> Exercise description
Going down the data below, set down exactly the line with "def BC_EV_SUPPLY_FAULT : Nat := 4" and each line after it through the line with "def BC_EN (k : Nat) : RF := ⟨0x48, 20 + k, 1⟩"; no other lines.

[Collected data]

-- ==== Sys2Proof/Machine/Basecamp.lean ====
section
/-!
DEFINITION. Basecamp: rails and sequencing (R352–R356), VBAT monitoring (R357–R360), power states, wake and
restarts (R363–R367, R403–R405), the XTAL monitor (R20, R474), the watchdog and the restarts of the MP (R324,
R332–R334, R370), resets (R371, R372), and the BASECAMP page (R373–R375).
-/

namespace Sys2Proof.Machine

/-! ### Codes -/

def PS_INIT : Nat := 0
def PS_SEQ_UP : Nat := 1
def PS_RUN : Nat := 2
def PS_STANDBY : Nat := 3
def PS_BIVOUAC : Nat := 4
def PS_SEQ_DOWN : Nat := 5
def PS_SUPPLY_OFF : Nat := 6
def PS_THERM_OFF : Nat := 7
def PS_LOCKOUT : Nat := 8
def BC_EV_PSTATE : Nat := 0
def BC_EV_PFW : Nat := 1
def BC_EV_PFW_END : Nat := 2
def BC_EV_VBAT_OV : Nat := 3
def BC_EV_SUPPLY_FAULT : Nat := 4
def BC_EV_WAKE : Nat := 5
def BC_EV_WDOG : Nat := 6
def BC_EV_AVS_LIMIT : Nat := 7
def BC_EV_KEEPER_DONE : Nat := 8
def MBX_EV_WARM_RESTART : Nat := 5
def MBX_EV_MP_HELD : Nat := 6
/-- Details of R375. -/
def BC_PATH : Nat := 0x11
def BC_PSTATE_ILLEGAL : Nat := 0x12
def BC_CMD_UNKNOWN : Nat := 0x13
def BC_PG_TIMEOUT : Nat := 0x20
def BC_XTAL_START : Nat := 0x26
def BC_RESTART_LIMIT : Nat := 0x27
def BC_THERMAL : Nat := 0x28
def supplyDetail (f : SupplyFault) : Nat :=
  match f with
  | .pg _ => 0x21 | .rail _ => 0x22 | .track => 0x23 | .order => 0x24 | .vbat => 0x25

def BC_RST_CAUSE_DETAIL : RF := ⟨0x8C, 16, 8⟩
def BC_RST_CAUSE_CAUSE : RF := ⟨0x8C, 0, 8⟩
def BC_HIST_SUPPLY : RF := ⟨0x90, 8, 4⟩
def BC_KEEPER_SENT : RF := ⟨0x94, 8, 8⟩
/-- Level of `PGk` and of `PWR_ENk`. -/
def BC_PG (k : Nat) : RF := ⟨0x48, 24 + k, 1⟩
def BC_EN (k : Nat) : RF := ⟨0x48, 20 + k, 1⟩
def MP_RESTARTS : RF := ⟨0x68, 16, 8⟩
def MP_EXPIRIES : RF := ⟨0x68, 8, 2⟩
def MP_CAUSE : RF := ⟨0x68, 0, 8⟩

/-- Bits of `BC_RAIL_MON` of a step's rails (R352). -/
def stepRails (k : Nat) : List Nat :=
  match k with | 0 => [0, 1, 2] | 1 => [3, 4, 9] | 2 => [5, 6, 7] | _ => [8]
/-- The step of a rail. -/
def railStep (r : Nat) : Nat := if r < 3 then 0 else if r < 5 then 1 else if r < 8 then 2 else 3

def State.modBc (s : State) (f : Bc → Bc) : State := { s with bc := f s.bc }
def State.pstate (s : State) : Nat := s.get .basecamp BLK_STATE
/-- SEQ_UP, RUN, STANDBY, SEQ_DOWN: the states of a supply loss (R364). -/
def State.pActive (s : State) : Bool := s.pstate == 1 || s.pstate == 2 || s.pstate == 3 || s.pstate == 5

/-- The power state changes (R364): PSTATE_CHANGE, and the POWER_STATE that waits for it (R346). -/
def State.pstateTo (s : State) (st : Nat) : State :=
  if s.pstate = st then s
  else
    let s := (s.put .basecamp BLK_STATE st).raise .basecamp BC_EV_PSTATE
    let s := if st = PS_RUN then s.modBc fun b => { b with runAt := s.now } else s
    s.mbxFinishAll (· == .power st) ST_OK 0 0

/-! ### Cold resets (R371) -/

/-- Register cells a cold reset keeps: the BASECAMP page but `LOCK` and its RWL fields, the keeper registers, and
the cells of THERM and NVM that lie in Basecamp (R371, R403, R427). -/
def keepCell (a : Nat) : Bool :=
  let p := a / 0x1000
  let o := a % 0x1000
  (p == 0x40001 && o != LOCK.off && o != BC_SEQ_CFG.off && o != BC_WDOG.off) ||
  (p == 0x40060 && decide (0x80 ≤ o) && decide (o < 0xC0)) ||
  (p == 0x40003 && (o == 0x64 || o == 0x68 || o == 0x6C || o == 0x7C)) || (p == 0x40005 && o == 0x60)

/-- The MBX record (R335): what it holds already, and every slot in EXEC or RUNNING. A POSTED slot whose command was
answered ACCEPTED is recorded too, since its completion was not delivered (R13, log entry 114); that of ICP waits in its reply. -/
def State.recordSlots (s : State) : List MbxRec :=
  s.mbxRec ++ ((List.finRange 32).filterMap fun i =>
    let c : MbxSlot := s.mbx.slots[i]
    if c.st = SL_EXEC ∨ c.st = SL_RUNNING ∨ 
        (c.st = SL_POSTED ∧ c.acc ∧ (c.origin ≠ ORG_ICP ∨ !c.final)) then some c.owes else none)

> Result of this exercise
def BC_EV_SUPPLY_FAULT : Nat := 4
def BC_EV_WAKE : Nat := 5
def BC_EV_WDOG : Nat := 6
def BC_EV_AVS_LIMIT : Nat := 7
def BC_EV_KEEPER_DONE : Nat := 8
def MBX_EV_WARM_RESTART : Nat := 5
def MBX_EV_MP_HELD : Nat := 6
/-- Details of R375. -/
def BC_PATH : Nat := 0x11
def BC_PSTATE_ILLEGAL : Nat := 0x12
def BC_CMD_UNKNOWN : Nat := 0x13
def BC_PG_TIMEOUT : Nat := 0x20
def BC_XTAL_START : Nat := 0x26
def BC_RESTART_LIMIT : Nat := 0x27
def BC_THERMAL : Nat := 0x28
def supplyDetail (f : SupplyFault) : Nat :=
  match f with
  | .pg _ => 0x21 | .rail _ => 0x22 | .track => 0x23 | .order => 0x24 | .vbat => 0x25

def BC_RST_CAUSE_DETAIL : RF := ⟨0x8C, 16, 8⟩
def BC_RST_CAUSE_CAUSE : RF := ⟨0x8C, 0, 8⟩
def BC_HIST_SUPPLY : RF := ⟨0x90, 8, 4⟩
def BC_KEEPER_SENT : RF := ⟨0x94, 8, 8⟩
/-- Level of `PGk` and of `PWR_ENk`. -/
def BC_PG (k : Nat) : RF := ⟨0x48, 24 + k, 1⟩
def BC_EN (k : Nat) : RF := ⟨0x48, 20 + k, 1⟩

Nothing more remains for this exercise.